| Your instructions |
Write out all of the entries exactly, please.

[Opening Record extracts section]

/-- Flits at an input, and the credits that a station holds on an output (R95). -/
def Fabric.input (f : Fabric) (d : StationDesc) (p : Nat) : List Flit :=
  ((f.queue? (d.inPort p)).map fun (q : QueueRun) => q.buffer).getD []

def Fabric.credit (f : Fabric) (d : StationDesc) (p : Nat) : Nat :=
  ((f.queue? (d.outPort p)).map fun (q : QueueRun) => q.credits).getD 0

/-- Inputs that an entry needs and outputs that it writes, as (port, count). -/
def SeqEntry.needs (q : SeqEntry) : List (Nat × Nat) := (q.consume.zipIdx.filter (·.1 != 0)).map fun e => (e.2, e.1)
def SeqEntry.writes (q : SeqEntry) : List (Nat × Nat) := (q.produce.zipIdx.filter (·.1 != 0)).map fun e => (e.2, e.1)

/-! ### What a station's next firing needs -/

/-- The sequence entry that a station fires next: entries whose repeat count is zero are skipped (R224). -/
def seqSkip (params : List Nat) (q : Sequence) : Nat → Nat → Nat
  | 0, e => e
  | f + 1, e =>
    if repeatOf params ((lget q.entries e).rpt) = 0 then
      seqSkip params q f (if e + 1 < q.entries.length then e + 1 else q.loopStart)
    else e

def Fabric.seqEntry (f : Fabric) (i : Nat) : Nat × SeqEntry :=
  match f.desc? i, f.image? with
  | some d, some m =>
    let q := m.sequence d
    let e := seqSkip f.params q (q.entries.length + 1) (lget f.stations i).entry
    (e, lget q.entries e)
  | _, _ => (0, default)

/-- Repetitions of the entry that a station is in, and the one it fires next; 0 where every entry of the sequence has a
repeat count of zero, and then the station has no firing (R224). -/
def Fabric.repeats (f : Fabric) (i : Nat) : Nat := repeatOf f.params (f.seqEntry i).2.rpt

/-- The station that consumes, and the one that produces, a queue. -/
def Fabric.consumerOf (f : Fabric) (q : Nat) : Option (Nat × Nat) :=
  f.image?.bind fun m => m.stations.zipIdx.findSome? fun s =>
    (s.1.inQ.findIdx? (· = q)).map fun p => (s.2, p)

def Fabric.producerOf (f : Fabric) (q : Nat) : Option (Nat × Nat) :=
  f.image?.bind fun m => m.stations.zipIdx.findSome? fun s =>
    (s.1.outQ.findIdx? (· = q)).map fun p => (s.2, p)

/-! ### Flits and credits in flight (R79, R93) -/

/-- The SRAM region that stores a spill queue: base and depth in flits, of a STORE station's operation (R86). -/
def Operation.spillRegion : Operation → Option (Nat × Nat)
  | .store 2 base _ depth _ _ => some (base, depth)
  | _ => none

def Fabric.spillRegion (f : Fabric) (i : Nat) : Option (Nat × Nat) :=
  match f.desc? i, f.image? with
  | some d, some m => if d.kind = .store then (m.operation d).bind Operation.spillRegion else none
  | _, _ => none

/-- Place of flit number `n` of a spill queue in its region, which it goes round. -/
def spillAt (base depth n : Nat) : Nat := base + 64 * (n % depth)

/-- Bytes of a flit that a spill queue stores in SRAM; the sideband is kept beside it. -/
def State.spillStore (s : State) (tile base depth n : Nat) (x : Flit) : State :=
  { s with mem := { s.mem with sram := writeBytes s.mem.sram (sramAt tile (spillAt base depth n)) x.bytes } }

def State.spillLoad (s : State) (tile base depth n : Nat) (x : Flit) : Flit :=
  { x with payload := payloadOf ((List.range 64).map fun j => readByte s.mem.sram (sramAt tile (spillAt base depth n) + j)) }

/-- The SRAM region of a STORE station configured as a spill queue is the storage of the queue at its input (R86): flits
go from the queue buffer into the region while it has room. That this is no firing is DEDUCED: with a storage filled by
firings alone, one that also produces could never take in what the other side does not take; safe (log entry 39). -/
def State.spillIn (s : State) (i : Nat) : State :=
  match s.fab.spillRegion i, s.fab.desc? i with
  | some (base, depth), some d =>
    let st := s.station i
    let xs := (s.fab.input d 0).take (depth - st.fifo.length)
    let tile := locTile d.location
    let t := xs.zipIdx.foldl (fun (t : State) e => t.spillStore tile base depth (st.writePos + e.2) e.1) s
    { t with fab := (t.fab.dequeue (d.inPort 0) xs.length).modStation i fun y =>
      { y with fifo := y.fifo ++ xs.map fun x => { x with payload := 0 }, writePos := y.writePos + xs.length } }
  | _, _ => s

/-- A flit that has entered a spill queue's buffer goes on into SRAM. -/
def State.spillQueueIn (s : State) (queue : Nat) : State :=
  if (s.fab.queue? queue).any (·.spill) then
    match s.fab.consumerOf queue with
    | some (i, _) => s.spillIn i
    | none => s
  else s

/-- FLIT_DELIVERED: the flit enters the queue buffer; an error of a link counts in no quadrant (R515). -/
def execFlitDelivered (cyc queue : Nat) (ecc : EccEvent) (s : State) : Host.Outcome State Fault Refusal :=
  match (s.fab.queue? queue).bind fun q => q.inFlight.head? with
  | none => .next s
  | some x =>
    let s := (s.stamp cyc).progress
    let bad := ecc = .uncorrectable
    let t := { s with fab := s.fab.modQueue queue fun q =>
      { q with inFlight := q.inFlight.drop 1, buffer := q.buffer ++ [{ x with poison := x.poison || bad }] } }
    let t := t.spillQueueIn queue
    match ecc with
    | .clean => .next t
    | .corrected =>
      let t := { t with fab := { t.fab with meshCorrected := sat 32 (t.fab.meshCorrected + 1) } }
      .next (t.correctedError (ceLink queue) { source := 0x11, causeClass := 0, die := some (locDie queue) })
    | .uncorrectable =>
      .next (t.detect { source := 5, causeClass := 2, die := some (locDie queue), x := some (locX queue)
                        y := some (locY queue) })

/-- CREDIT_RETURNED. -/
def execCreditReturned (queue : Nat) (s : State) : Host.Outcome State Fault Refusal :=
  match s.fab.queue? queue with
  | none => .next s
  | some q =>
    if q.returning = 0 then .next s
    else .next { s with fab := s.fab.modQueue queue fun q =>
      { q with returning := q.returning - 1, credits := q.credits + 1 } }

[Closing Record extracts section]

| Output |
/-- Flits at an input, and the credits that a station holds on an output (R95). -/
def Fabric.input (f : Fabric) (d : StationDesc) (p : Nat) : List Flit :=
  ((f.queue? (d.inPort p)).map fun (q : QueueRun) => q.buffer).getD []

def Fabric.credit (f : Fabric) (d : StationDesc) (p : Nat) : Nat :=
  ((f.queue? (d.outPort p)).map fun (q : QueueRun) => q.credits).getD 0

/-- Inputs that an entry needs and outputs that it writes, as (port, count). -/
def SeqEntry.needs (q : SeqEntry) : List (Nat × Nat) := (q.consume.zipIdx.filter (·.1 != 0)).map fun e => (e.2, e.1)
def SeqEntry.writes (q : SeqEntry) : List (Nat × Nat) := (q.produce.zipIdx.filter (·.1 != 0)).map fun e => (e.2, e.1)

/-! ### What a station's next firing needs -/

/-- The sequence entry that a station fires next: entries whose repeat count is zero are skipped (R224). -/
def seqSkip (params : List Nat) (q : Sequence) : Nat → Nat → Nat
  | 0, e => e
  | f + 1, e =>
    if repeatOf params ((lget q.entries e).rpt) = 0 then
      seqSkip params q f (if e + 1 < q.entries.length then e + 1 else q.loopStart)
    else e

def Fabric.seqEntry (f : Fabric) (i : Nat) : Nat × SeqEntry :=
  match f.desc? i, f.image? with
  | some d, some m =>
    let q := m.sequence d
    let e := seqSkip f.params q (q.entries.length + 1) (lget f.stations i).entry
    (e, lget q.entries e)
  | _, _ => (0, default)

/-- Repetitions of the entry that a station is in, and the one it fires next; 0 where every entry of the sequence has a
repeat count of zero, and then the station has no firing (R224). -/
def Fabric.repeats (f : Fabric) (i : Nat) : Nat := repeatOf f.params (f.seqEntry i).2.rpt

/-- The station that consumes, and the one that produces, a queue. -/
def Fabric.consumerOf (f : Fabric) (q : Nat) : Option (Nat × Nat) :=
  f.image?.bind fun m => m.stations.zipIdx.findSome? fun s =>
    (s.1.inQ.findIdx? (· = q)).map fun p => (s.2, p)

def Fabric.producerOf (f : Fabric) (q : Nat) : Option (Nat × Nat) :=
  f.image?.bind fun m => m.stations.zipIdx.findSome? fun s =>
    (s.1.outQ.findIdx? (· = q)).map fun p => (s.2, p)

/-! ### Flits and credits in flight (R79, R93) -/

/-- The SRAM region that stores a spill queue: base and depth in flits, of a STORE station's operation (R86). -/
def Operation.spillRegion : Operation → Option (Nat × Nat)
  | .store 2 base _ depth _ _ => some (base, depth)
  | _ => none

def Fabric.spillRegion (f : Fabric) (i : Nat) : Option (Nat × Nat) :=
  match f.desc? i, f.image? with
  | some d, some m => if d.kind = .store then (m.operation d).bind Operation.spillRegion else none
  | _, _ => none

/-- Place of flit number `n` of a spill queue in its region, which it goes round. -/
def spillAt (base depth n : Nat) : Nat := base + 64 * (n % depth)

/-- Bytes of a flit that a spill queue stores in SRAM; the sideband is kept beside it. -/
def State.spillStore (s : State) (tile base depth n : Nat) (x : Flit) : State :=
  { s with mem := { s.mem with sram := writeBytes s.mem.sram (sramAt tile (spillAt base depth n)) x.bytes } }

def State.spillLoad (s : State) (tile base depth n : Nat) (x : Flit) : Flit :=
  { x with payload := payloadOf ((List.range 64).map fun j => readByte s.mem.sram (sramAt tile (spillAt base depth n) + j)) }

/-- The SRAM region of a STORE station configured as a spill queue is the storage of the queue at its input (R86): flits
go from the queue buffer into the region while it has room. That this is no firing is DEDUCED: with a storage filled by
firings alone, one that also produces could never take in what the other side does not take; safe (log entry 39). -/
def State.spillIn (s : State) (i : Nat) : State :=
  match s.fab.spillRegion i, s.fab.desc? i with
  | some (base, depth), some d =>
    let st := s.station i
    let xs := (s.fab.input d 0).take (depth - st.fifo.length)
    let tile := locTile d.location
    let t := xs.zipIdx.foldl (fun (t : State) e => t.spillStore tile base depth (st.writePos + e.2) e.1) s
    { t with fab := (t.fab.dequeue (d.inPort 0) xs.length).modStation i fun y =>
      { y with fifo := y.fifo ++ xs.map fun x => { x with payload := 0 }, writePos := y.writePos + xs.length } }
  | _, _ => s

/-- A flit that has entered a spill queue's buffer goes on into SRAM. -/
def State.spillQueueIn (s : State) (queue : Nat) : State :=
  if (s.fab.queue? queue).any (·.spill) then
    match s.fab.consumerOf queue with
    | some (i, _) => s.spillIn i
    | none => s
  else s

/-- FLIT_DELIVERED: the flit enters the queue buffer; an error of a link counts in no quadrant (R515). -/
def execFlitDelivered (cyc queue : Nat) (ecc : EccEvent) (s : State) : Host.Outcome State Fault Refusal :=
  match (s.fab.queue? queue).bind fun q => q.inFlight.head? with
  | none => .next s
  | some x =>
    let s := (s.stamp cyc).progress
    let bad := ecc = .uncorrectable
    let t := { s with fab := s.fab.modQueue queue fun q =>
      { q with inFlight := q.inFlight.drop 1, buffer := q.buffer ++ [{ x with poison := x.poison || bad }] } }
    let t := t.spillQueueIn queue
    match ecc with
    | .clean => .next t
    | .corrected =>
      let t := { t with fab := { t.fab with meshCorrected := sat 32 (t.fab.meshCorrected + 1) } }
      .next (t.correctedError (ceLink queue) { source := 0x11, causeClass := 0, die := some (locDie queue) })
    | .uncorrectable =>
      .next (t.detect { source := 5, causeClass := 2, die := some (locDie queue), x := some (locX queue)
                        y := some (locY queue) })

/-- CREDIT_RETURNED. -/
def execCreditReturned (queue : Nat) (s : State) : Host.Outcome State Fault Refusal :=
  match s.fab.queue? queue with
  | none => .next s
  | some q =>
    if q.returning = 0 then .next s
    else .next { s with fab := s.fab.modQueue queue fun q =>
      { q with returning := q.returning - 1, credits := q.credits + 1 } }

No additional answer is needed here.